[swift-evolution] SE-0025: Scoped Access Level, next steps

Ilya Belenkiy ilya.belenkiy at gmail.com
Mon Mar 28 17:05:53 CDT 2016

Ok, I guess I never used nested types much in C++. If this is standard, I
don't want to change it. I'll revert back to the pure "scoped" meaning.
Thank you, this was very useful.

On Mon, Mar 28, 2016 at 4:30 PM Jordan Rose <jordan_rose at apple.com> wrote:

> On Mar 28, 2016, at 11:40, Ilya Belenkiy <ilya.belenkiy at gmail.com> wrote:
> > I *still* don't understand your reasoning here. If a private member can
> be used in a member function, and in closures inside that member function,
> why can't it be used in a member type?
> The simplest answer is that it's the most private access level, and also
> one that doesn't create any confusion. We already discussed several times
> here whether inner should have access to outer or the other way around.
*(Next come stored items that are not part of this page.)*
-- ==== Sys2Proof/Laws/Memory.lean ====
section
/-! SUPPORT. The laws of memory: a read after a write, what a write leaves alone, and the canonical form kept by every operation. -/

namespace Sys2Proof.Machine

/-! ### Byte cells -/

@[simp] theorem Memory.byteAt_nil (k : Nat) : Memory.byteAt [] k = unlistedByte := rfl

theorem Memory.byteAt_cons (k' : Nat) (v : Byte) (m : Memory) (k : Nat) :
    Memory.byteAt ((k', v) :: m) k = if k' = k then v else Memory.byteAt m k := rfl

/-- A cell below every listed one is not listed. -/
theorem Memory.byteAt_of_lt {m : Memory} {k : Nat} (h : ∀ p ∈ m, k < p.1) : m.byteAt k = unlistedByte := by
  induction m with
  | nil => rfl
  | cons p m ih =>
    have hp := h p (by simp)
    simp only [Memory.byteAt, show ¬ p.1 = k by omega, if_false]
    exact ih fun q hq => h q (by simp [hq])

/-- `consCell` reads as `v` at `k`, if `k` is not listed behind it, and as the rest elsewhere. -/
theorem Memory.byteAt_consCell {m : Memory} {k : Nat} (h : m.byteAt k = unlistedByte) (v : Byte) (j : Nat) :
    (Memory.consCell k v m).byteAt j = if j = k then v else m.byteAt j := by
  unfold Memory.consCell
  by_cases hv : v = unlistedByte <;> by_cases hj : j = k <;> simp_all [Memory.byteAt, eq_comm]

/-- A byte read after a byte write. -/
theorem Memory.byteAt_setByte {m : Memory} (hm : m.Pairwise (fun p q => p.1 < q.1)) (k : Nat) (v : Byte) (j : Nat) :
    (m.setByte k v).byteAt j = if j = k then v else m.byteAt j := by
  induction m with
  | nil => exact Memory.byteAt_consCell rfl v j
  | cons p m ih =>
    obtain ⟨k', v'⟩ := p
    obtain ⟨hp, hm'⟩ := List.pairwise_cons.1 hm
    simp only [Memory.setByte]
    split
    · rename_i hlt
      refine Memory.byteAt_consCell (Memory.byteAt_of_lt fun q hq => ?_) v j
      rcases List.mem_cons.1 hq with rfl | hq
      · exact hlt
      · exact Nat.lt_trans hlt (hp q hq)
    · split
      · rename_i _ heq
        subst heq
        rw [Memory.byteAt_consCell (Memory.byteAt_of_lt hp) v j, Memory.byteAt_cons]
        by_cases hj : j = k
        · simp [hj]
        · simp [hj, show ¬ k = j from fun e => hj e.symm]
      · rename_i hne
        rw [Memory.byteAt_cons, Memory.byteAt_cons, ih hm']
        by_cases hj : j = k
        · simp [hj, show ¬ k' = k from fun e => hne e.symm]
        · simp [hj]

/-! ### The canonical form -/

theorem Memory.wf_nil : Memory.wf [] := by simp [Memory.wf]

theorem Memory.wf_tail {p : Host.Cell} {m : Memory} (h : Memory.wf (p :: m)) : m.wf :=
  ⟨(List.pairwise_cons.1 h.1).2, fun q hq => h.2 q (by simp [hq])⟩

theorem Memory.wf_consCell {m : Memory} {k : Nat} {v : Byte} (hm : m.wf) (hlt : ∀ p ∈ m, k < p.1)
    (hk : k < 2 * Config.memWords) : (Memory.consCell k v m).wf := by
  unfold Memory.consCell
  split
  · exact hm
  · rename_i hv
    refine ⟨List.pairwise_cons.2 ⟨hlt, hm.1⟩, fun q hq => ?_⟩
    rcases List.mem_cons.1 hq with rfl | hq
    · exact ⟨hv, hk⟩
    · exact hm.2 q hq

theorem Memory.mem_consCell {m : Memory} {k : Nat} {v : Byte} {q : Host.Cell} (hq : q ∈ Memory.consCell k v m) :
    q.1 = k ∨ q ∈ m := by
  unfold Memory.consCell at hq
  split at hq
  · exact .inr hq
  · rcases List.mem_cons.1 hq with rfl | hq
    · exact .inl rfl
    · exact .inr hq

/-- A byte write lists no cell but those listed before and its own. -/
theorem Memory.mem_setByte {m : Memory} {k : Nat} {v : Byte} {q : Host.Cell} (hq : q ∈ m.setByte k v) :
    q.1 = k ∨ q ∈ m := by
  induction m with
  | nil => exact Memory.mem_consCell hq
  | cons p m ih =>
    obtain ⟨k', v'⟩ := p
    simp only [Memory.setByte] at hq
    split at hq
    · exact Memory.mem_consCell hq
    · split at hq
      · rcases Memory.mem_consCell hq with h | h
        · exact .inl h
        · exact .inr (by simp [h])
      · rcases List.mem_cons.1 hq with rfl | hq
        · exact .inr (by simp)
        · rcases ih hq with h | h
          · exact .inl h
          · exact .inr (by simp [h])

theorem Memory.wf_setByte {m : Memory} (hm : m.wf) {k : Nat} (hk : k < 2 * Config.memWords) (v : Byte) :
    (m.setByte k v).wf := by
  induction m with
  | nil => exact Memory.wf_consCell hm (by simp) hk
  | cons p m ih =>
    obtain ⟨k', v'⟩ := p
    obtain ⟨hp, hm'⟩ := List.pairwise_cons.1 hm.1
    simp only [Memory.setByte]
    split
    · rename_i hlt
      refine Memory.wf_consCell hm (fun q hq => ?_) hk
      rcases List.mem_cons.1 hq with rfl | hq
      · exact hlt
      · exact Nat.lt_trans hlt (hp q hq)
    · split
      · rename_i _ heq
        subst heq
        exact Memory.wf_consCell (Memory.wf_tail hm) hp hk
      · have ih := ih (Memory.wf_tail hm)
        refine ⟨List.pairwise_cons.2 ⟨fun q hq => ?_, ih.1⟩, fun q hq => ?_⟩
        · rcases Memory.mem_setByte hq with h | h
          · simp only [h]; omega
          · exact hp q h
        · rcases List.mem_cons.1 hq with rfl | hq
          · exact hm.2 _ (by simp)
          · exact ih.2 q hq

/-! ### Whole words -/

/-- The number a word of two bytes stands for (R163). -/
theorem wordOfBytes_toNat (high low : Byte) : (wordOfBytes high low).toNat = low.toNat + 256 * high.toNat := by
  have h1 := high.isLt
  have h2 := low.isLt
  simp only [wordOfBytes, BitVec.toNat_ofNat]
  omega

@[simp] theorem wordOfBytes_high_low (v : Word) : wordOfBytes (highByte v) (lowByte v) = v := by
  have h := v.isLt
  apply BitVec.eq_of_toNat_eq
  simp only [wordOfBytes_toNat, highByte, lowByte, BitVec.toNat_ofNat]
  omega

@[simp] theorem lowByte_wordOfBytes (high low : Byte) : lowByte (wordOfBytes high low) = low := by
  have h := low.isLt
  apply BitVec.eq_of_toNat_eq
  simp only [lowByte, wordOfBytes_toNat, BitVec.toNat_ofNat]
  omega

@[simp] theorem highByte_wordOfBytes (high low : Byte) : highByte (wordOfBytes high low) = high := by
  have h1 := high.isLt
  have h2 := low.isLt
  apply BitVec.eq_of_toNat_eq
  simp only [highByte, wordOfBytes_toNat, BitVec.toNat_ofNat]
  omega

@[simp] theorem Memory.read_nil (a : Nat) : Memory.read [] a = 0 := by
  simp [Memory.read, unlistedByte, wordOfBytes]

/-- A byte read after a word write. -/
theorem Memory.byteAt_write {m : Memory} (hm : m.wf) {a : Nat} (ha : a < Config.memWords) (v : Word) (k : Nat) :
    (m.write a v).byteAt k = if k = 2 * a + 1 then highByte v else if k = 2 * a then lowByte v else m.byteAt k := by
  unfold Memory.write
  have hlo : 2 * a < 2 * Config.memWords := by omega
  rw [Memory.byteAt_setByte (Memory.wf_setByte hm hlo _).1, Memory.byteAt_setByte hm.1]

/-- A word read after a word write. -/
theorem Memory.read_write {m : Memory} (hm : m.wf) {a : Nat} (ha : a < Config.memWords) (v : Word) (a' : Nat) :
    (m.write a v).read a' = if a' = a then v else m.read a' := by
  unfold Memory.read
  rw [Memory.byteAt_write hm ha, Memory.byteAt_write hm ha]
  by_cases h : a' = a
  · simp [h]
  · simp [h, show ¬ 2 * a' = 2 * a + 1 by omega, show ¬ 2 * a' + 1 = 2 * a by omega]

theorem Memory.wf_write {m : Memory} (hm : m.wf) {a : Nat} (ha : a < Config.memWords) (v : Word) : (m.write a v).wf := by
  unfold Memory.write
  exact Memory.wf_setByte (Memory.wf_setByte hm (by omega) _) (by omega) _

theorem Memory.wf_writeWords {m : Memory} (hm : m.wf) (a : Nat) (ws : List Word) : (m.writeWords a ws).wf := by
  induction ws generalizing m a with
  | nil => exact hm
  | cons w ws ih =>
    simp only [Memory.writeWords]
    split
    · rename_i h
      exact ih (Memory.wf_write hm h w) (a + 1)
    · exact hm

/-- `readWords` is exact: the word at `a` and then the rest, or nothing at the end of memory. -/
theorem Memory.readWords_succ (m : Memory) (n a : Nat) :
    m.readWords (n + 1) a = if a < Config.memWords then m.read a :: m.readWords n (a + 1) else [] := rfl

/-- As many words are read as are asked for and as memory still has (R71). -/
theorem Memory.readWords_length (m : Memory) (n a : Nat) : (m.readWords n a).length = min n (Config.memWords - a) := by
  induction n generalizing a with
  | zero => simp [Memory.readWords]
  | succ n ih =>
    simp only [Memory.readWords]
    split
    · simp only [List.length_cons, ih]; omega
    · simp only [List.length_nil]; omega

end Sys2Proof.Machine
end

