-- ==== Sys2Proof/Tests/Slice0.lean ====
section
/-! SUPPORT. Tests and witnesses. Expected results come from spec/95_test_vectors.md (S<n>, T<n>, P<n> and the Part 2 tables) or from the encodings of
30_encoding.md R53 to R56 by hand; `<Statement>_witness` gives inputs that meet the hypotheses of the statement of that name, one clause after
another. -/

namespace Sys2Proof.Tests

open Sys2Proof Sys2Proof.Machine

/-- Reset, with `words` at address 0. -/
def start (words : List Word) : State := State.reset.placeWords words

/-- Reset, with `pc` and the words there. -/
def startAt (pc : Word) (words : List Word) : State := { State.reset with pc := pc }.placeWords words

/-- `s` with a stack, the top first. -/
def withStack (stack : List Word) (s : State) : State := { s with stack := stack }

/-- The answer is a next state of which `p` holds. -/
def onNext (a : Answer) (p : State → Bool) : Bool :=
  match a with
  | .next t => p t
  | .fault _ => false
  | .refused _ => false

/-- The step from `s` is the fault `reason` with that `fault_pc`, everything but `pc` as before (R141). -/
def faultsAt (faultPc : Word) (reason : FaultReason) (s : State) : Bool :=
  onNext (step s) fun t => decide (t.run = .faulted reason faultPc ∧ t.regs = s.regs ∧ t.mem = s.mem ∧ t.stack = s.stack ∧
    t.output = s.output ∧ t.input = s.input)

/-! ### WellFormed: an ill-formed term for each destination, and the bounds of what is accepted -/

theorem test_illformed_destinations_refused :
    (Instr.set (.lit 8) (.lit 77)).wellFormed = false ∧ (Instr.pop (.lit 9)).wellFormed = false ∧
    (Instr.eq (.lit 8) (.lit 1) (.lit 1)).wellFormed = false ∧ (Instr.gt (.lit 32767) (.lit 1) (.lit 1)).wellFormed = false ∧
    (Instr.add (.lit 8) (.reg 0) (.reg 0)).wellFormed = false ∧ (Instr.mult (.lit 8) (.reg 0) (.reg 0)).wellFormed = false ∧
    (Instr.mod (.lit 9) (.lit 10) (.lit 0)).wellFormed = false ∧ (Instr.and (.lit 8) (.reg 0) (.reg 0)).wellFormed = false ∧
    (Instr.or (.lit 8) (.reg 0) (.reg 0)).wellFormed = false ∧ (Instr.not (.lit 8) (.reg 0)).wellFormed = false ∧
    (Instr.rmem (.lit 8) (.lit 0)).wellFormed = false ∧ (Instr.inp (.lit 8)).wellFormed = false := by decide

theorem test_wellformed_accepted :
    (Instr.set (.lit 7) (.lit 77)).wellFormed = true ∧ (Instr.pop (.reg 7)).wellFormed = true ∧
    (Instr.wmem (.lit 1000) (.lit 8)).wellFormed = true ∧ (Instr.jmp (.lit 32767)).wellFormed = true := by decide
> With this design, the answer is neither.
> A longer answer is that if you move a function into a type and make it a
> member function, you change the semantics. It's no longer the same
> function. If you move the type inside another type, the semantics is the
> same. The only difference is that we get shorter names. Also, if you move a
> function to be a member function, that changes the class API. If you move a
> class to become a nested class, that does not change the outer class API.
> Both classes can be used the same way but with different spelling of the
> name of the inner class.
> Also, I think that the terminology of access level really comes from OOP.
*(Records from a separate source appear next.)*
-- ==== Sys2Proof/Machine/State.lean ====
section
/-! DEFINITION. The state of the block as plain data (10_state.md): the encoder, the channel, the decoder, the physical
I/O layer, the event trace, and the stimuli that are still to come. -/

namespace Sys2Proof.Machine

/-- A partial map from pin numbers to values (10_state.md R31): pairs in strictly rising order of the pin. A pin that is
not listed is ⊥, which is no value. The pin space is all the memory the block has (20_memory.md R59). -/
abbrev Memory (w : Nat) := List (Nat × BitVec w)

/-- The streams an encoder can be bound to. There is one (10_state.md R21). -/
inductive StreamId where
  | txq
  deriving DecidableEq, Repr

/-- What the decoder emits, in order (10_state.md R30). -/
inductive Event where
  /-- configure pin direction -/
  | pinMode (pin : Pin) (mode : Param2)
  /-- write pin level -/
  | pinWrite (pin : Pin) (level : Param2)
  /-- busy-wait microseconds -/
  | delayUs (d : Duration)
  /-- write analog-equivalent intensity -/
  | analogWrite (pin : Pin) (v : Analog)
  /-- the local diagnostic, with the unrecognized kind -/
  | diag (tag : Kind)
  /-- the idle yield, in IDLE_UNIT -/
  | idle (n : Nat)
  deriving DecidableEq, Repr

/-- Model-only records, which no output shows (R37). -/
inductive Record where
  /-- a short read discarded these `k` bytes -/
  | dropped (k : Nat) (bs : List Byte)
  deriving DecidableEq, Repr

/-- What can happen to the two devices from outside (60_exceptions.md R163, R174; 20_memory.md R57; 70 R190). Each runs to
its end before the next (R163). Log entries 1, 10 and 22. -/
inductive Stimulus where
  /-- the client issues a request, which runs the encoder -/
  | request (r : Request)
  /-- the channel takes up to `n` bytes from the front of TXQ -/
  | carry (n : Nat)
  /-- the channel hands up to `n` bytes in transit to the back of RXQ -/
  | deliver (n : Nat)
  /-- the channel puts `bs` in the place of up to `n` bytes in transit: loss, duplication, corruption, insertion -/
  | garble (n : Nat) (bs : List Byte)
  /-- the receiver's loop ticks the decoder -/
  | tick
  /-- power-up or construction of the decoder, with its RXQ0, the place in the sender's frames of RXQ0's first byte, and its
  idle interval -/
  | resetDecoder (rxq0 : List Byte) (startOffset : Nat) (idleInterval : Nat)
  /-- power-up or construction of the encoder, bound to a stream that holds `txq0` -/
  | resetEncoder (txq0 : List Byte)
  deriving DecidableEq, Repr

/-- The state. Every field but `slips`, `stimuli` and `draws` is named by the spec (INVENTORY.md, State). -/
structure State where
  /-- TX_DEST: the encoder's destination binding (R21) -/
  txDest : StreamId
  /-- EF: the encoder's transient frame register; no value between requests (R23) -/
  ef : Option (BitVec frameBits)
  /-- TXQ: the encoder's output stream, first-sent byte first (R22) -/
  txq : List Byte
  /-- the bytes the channel has taken and not yet delivered, oldest first (20_memory.md R57) -/
  transit : List Byte
  /-- CHANNEL_LOSSLESS (R57) -/
  channelLossless : Bool
  /-- the model's own: the breaks in the order of the sender's bytes, by loss or replacement on the channel (R57, last
  sentence) or by a start in the middle of a frame (R192; log entry 30) -/
  slips : List Slip
  /-- the place in the sender's frames of RXQ0's first byte: 0 where RXQ0 starts at a frame boundary (R192) -/
  startOffset : Nat
  /-- RXQ: the decoder's input stream, next byte first (R24) -/
  rxq : List Byte
  /-- FB: the bytes this tick's read has filled; none between ticks (R26) -/
  fb : List Byte
  /-- RXPOS: how many bytes RxRead has removed since the decoder started (R29) -/
  rxpos : Nat
  /-- IDLE_INTERVAL, in IDLE_UNIT (R28) -/
  idleInterval : Nat
  /-- VALID_PINS: the pins the physical I/O layer accepts (R38) -/
  validPins : List Pin
  /-- brightness_map on the percentages 0, 1, .. 100 (41_decoder.md R138) -/
  brightnessMap : List Analog
  /-- FAULT: the decoder's fault mark (R38) -/
  fault : Bool
  /-- PIN_MODE (R31) -/
  pinMode : Memory p2Bits
  /-- PIN_LEVEL (R31) -/
  pinLevel : Memory p2Bits
  /-- PIN_ANALOG (R31) -/
  pinAnalog : Memory analogBits
  /-- the ordered event trace, oldest first (R30) -/
  trace : List Event
  /-- the model-only records, oldest first (R37) -/
  records : List Record
  /-- the model's own: the stimuli still to come, oldest first (log entry 1) -/
  stimuli : List Stimulus
  /-- the model's own: the number of the next free brightness value (log entry 6) -/
  draws : Nat
  deriving DecidableEq, Repr

/-- Why the machine stops. -/
inductive Fault where
  /-- Raised by `tick` when FAULT is set: a faulted decoder takes no tick (10_state.md R38, 60_exceptions.md R164 (1)).
  Safe: the model stops where the block has no step. -/
  | decoderFaulted
  deriving DecidableEq, Repr

/-- Why the model gives a step no meaning. -/
inductive Refusal where
  /-- Raised by an arm of `exec` that has no meaning yet; no arm does. Safe. -/
  | notModelled (mnemonic : String)
  /-- Raised by `encoderRequest` for a request whose operand does not fit its field: the port does not take it, and the model
  refuses it rather than truncating it (40_encoder.md R108, D2). Safe. -/
  | operandTooWide
  /-- Raised by `channelGarble` where CHANNEL_LOSSLESS is true: such a channel changes nothing (20_memory.md R57). Safe. -/
  | channelIsLossless
  deriving DecidableEq, Repr

/-- What power-up and construction leave to the outside (10_state.md R41, 70_reset_and_hazards.md R190, R192, R193). -/
structure Setup where
  txq0            : List Byte
  transit0        : List Byte
  rxq0            : List Byte
  /-- the place in the sender's frames of RXQ0's first byte (R192) -/
  startOffset     : Nat
  idleInterval    : Nat
  validPins       : List Pin
  brightnessMap   : List Analog
  channelLossless : Bool
  stimuli         : List Stimulus
  deriving DecidableEq, Repr

/-- Both devices right after power-up or construction with this setup (R41). The sender's first frame begins behind the bytes
in TXQ, and the bytes in transit stand before those: the decoder is at the place of RXQ0's first byte, and there is a
break behind RXQ0 where the bytes in transit do not go on from it (R54, R192; log entry 30). -/
def State.construct (p : Setup) : State where
  txDest := .txq
  ef := none
  txq := p.txq0
  transit := p.transit0
  channelLossless := p.channelLossless
  slips := slipTo p.rxq0.length (p.startOffset + p.rxq0.length) (-(p.transit0.length + p.txq0.length : Int))
  startOffset := p.startOffset
  rxq := p.rxq0
  fb := []
  rxpos := 0
  idleInterval := p.idleInterval
  validPins := p.validPins
  brightnessMap := p.brightnessMap
  fault := false
  pinMode := []
  pinLevel := []
  pinAnalog := []
  trace := []
  records := []
  stimuli := p.stimuli
  draws := 0

/-- The setup of State.reset: the spec's defaults (IDLE_INTERVAL, R41; the default map, R139; CHANNEL_LOSSLESS, R6), and
for what the spec leaves OPEN the values of log entries 1, 3 and 4. -/
def Setup.default : Setup where
  txq0 := []
  transit0 := []
  rxq0 := []
  startOffset := 0
  idleInterval := Const.idleIntervalDefault
  validPins := Const.validPinsDefault
  brightnessMap := Const.defaultBrightnessMap
  channelLossless := true
  stimuli := []

/-- The machine right after reset (R41, R190). -/
def State.reset : State := State.construct Setup.default

end Sys2Proof.Machine
end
> The problem with the current state of things is that it mixes this
> terminology with export levels. This proposal makes "private" mean what it
> means in OOP and extends it so that it makes sense with Swift extensions.
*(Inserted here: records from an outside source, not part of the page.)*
-- ==== Sys2Proof/Machine/Pin.lean ====
section
/-! DEFINITION. The pin family: SetPinMode and SetPinLevel at the decoder. -/

namespace Sys2Proof.Machine

/-- PINMODE (41_decoder.md R130): the mode code goes to the physical layer raw. -/
def execPinmode (pin : Pin) (mode : Param2) (s : State) : Host.Outcome State Fault Refusal :=
  .next (emit (.pinMode pin mode) s)

/-- PINWRITE (R131): the level code goes to the physical layer raw, whatever the pin's mode (10_state.md R33). -/
def execPinwrite (pin : Pin) (level : Param2) (s : State) : Host.Outcome State Fault Refusal :=
  .next (emit (.pinWrite pin level) s)

end Sys2Proof.Machine
end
> If we were talking about "scoped" level access, the immediate scope
> addition would be wrong. But if we are talking about "private", it's a
> different matter.
> I don't buy this argument. Before Swift, there have been plenty of OO
> languages with extensions and plenty with access control, but no major ones
> with both except Ruby (discounting Objective-C's @private instance
> variables). And, ignoring extensions, the behavior of 'private' in all of
> these languages is to include access from member types:
> - C++: yes
> - Java: yes
> - C#: yes
> - Ruby: no, but even the outer class can't invoke private methods on a
> different instance of itself
> - D: yes, but D's "private" is closer to Swift's current "private" than
> anything else
> - Kotlin: yes
> - Scala, Python, Go, Rust, Objective-C, Smalltalk: either no access
> control or no nested types, AFAICT
> So "private" in these languages doesn't seem to mean "restricted to this
> type", and that shouldn't be considered the "obvious" meaning when several
> of us have considered it decidedly non-obvious.
> Best,
> Jordan
> P.S. "If you move the type inside another type, the semantics is the
> same." This already isn't true if the new member type is used to satisfy a
> protocol requirement (which, because of retroactive modeling, counts as
> "changing the class's API"), but it especially won't be true if/when we
> start allowing member types inside generic types. In that case, the inner
> type now has extra generic parameterization that it wouldn't have had
> before.
> P.S. Extensions do make things a little more complicated, but again,
> there's almost no precedent here, and pretty much everyone agrees that this
> new scope-private access level shouldn't give access to extensions. That
> also means there's an option to keep yourself from accidentally accessing
> scope-private members in a member type: put the member type in an extension.